=== Stored items ===
/-- TEL_COUNTER_READ (R590). -/
def execTelCounterRead (iss : Issuer) (set flags : Byte) (count : BitVec 16) (first : BitVec 32) (s : State) : Out :=
  .next <| hostCmd (.telCounterRead iss set flags count first) (fun i s =>
    let n := wideCount count
    let items := ((setShape set.toNat).getD (0, 0)).1
    guardParams [((setShape set.toNat).isSome, 0), (decide (flags.toNat < 2), 1),
        (s.indexesOk set.toNat first.toNat n, 4)] s <|
      guardUp [fidTel] s <|
        if flags = 0 ∧ 8944 < 4 + 8 * n * items then (.done stBadLength 0xFFFF [], s)
        else
          let bytes := beBytes 2 items ++ [0, 0] ++ (rangeFrom first.toNat n).flatMap (s.csRow set.toNat)
          if flags = 1 then answerObject (s.slot i).number bytes s else (ok bytes, s)) s

/-- The depth of an egress queue by its set 2 index. -/
def State.eqDepth (s : State) (index : Nat) : Nat := s.depth (qKey (index / 256) (qEq (index % 256 / 8) (index % 8)))

/-- An index cleared: its items are 0, and PEAK is the queue's depth (R577). -/
def State.csClear (s : State) (set index : Nat) : State :=
  let n := ((setShape set).getD (0, 0)).1
  let sets := (List.range n).foldl (fun (m : AMap (BitVec 64)) k => m.del (csKey set index k)) s.tel.sets
  let sets := if set = 2 then sets.setD (csKey 2 index 2) 0 (BitVec.ofNat 64 (s.eqDepth index)) else sets
  { s with tel := { s.tel with sets := sets } }

/-- TEL_COUNTER_CLEAR (R577, R590). -/
def execTelCounterClear (iss : Issuer) (set rsv : Byte) (count : BitVec 16) (first : BitVec 32) (s : State) : Out :=
  .next <| hostCmd (.telCounterClear iss set rsv count first) (fun _ s =>
    let n := wideCount count
    guardParams [((setShape set.toNat).isSome, 0), rsvOk rsv 1, (s.indexesOk set.toNat first.toNat n, 4)] s <|
      guardUp [fidTel] s
        (ok [], (rangeFrom first.toNat n).foldl (fun s k => s.csClear set.toNat k) s)) s

/-! ## Registers (R592) -/

/-- TEL_EXPORT. -/
def State.telExport (s : State) : Nat :=
  let x := s.tel.stream
  b2n x.enable * 2 ^ 31 + x.minSev % 4 * 2 ^ 24 + x.rate % 256 * 65536 + x.session % 65536

/-- TEL_QUAR_STATUS. -/
def State.quarStatus (s : State) : Nat :=
  s.tel.tokens % 256 * 2 ^ 24 + (s.opt.rings.filter fun r => r.2.overBudget).length

/-- TEL_LOG_STATUS. -/
def State.logStatus (s : State) : Nat :=
  s.tel.stage * 2 ^ 30 + s.tel.shift % 16 * 2 ^ 24 + s.tel.used * 100 / max 1 (logSlots s.logGib)

end Sys2Proof.Machine
end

=== Your assignment ===
For this exercise, find all lines in the records containing the word "flags" and copy them.

=== Answer for this exercise ===
def execTelCounterRead (iss : Issuer) (set flags : Byte) (count : BitVec 16) (first : BitVec 32) (s : State) : Out :=
  .next <| hostCmd (.telCounterRead iss set flags count first) (fun i s =>
    guardParams [((setShape set.toNat).isSome, 0), (decide (flags.toNat < 2), 1),
        if flags = 0 ∧ 8944 < 4 + 8 * n * items then (.done stBadLength 0xFFFF [], s)
          if flags = 1 then answerObject (s.slot i).number bytes s else (ok bytes, s)) s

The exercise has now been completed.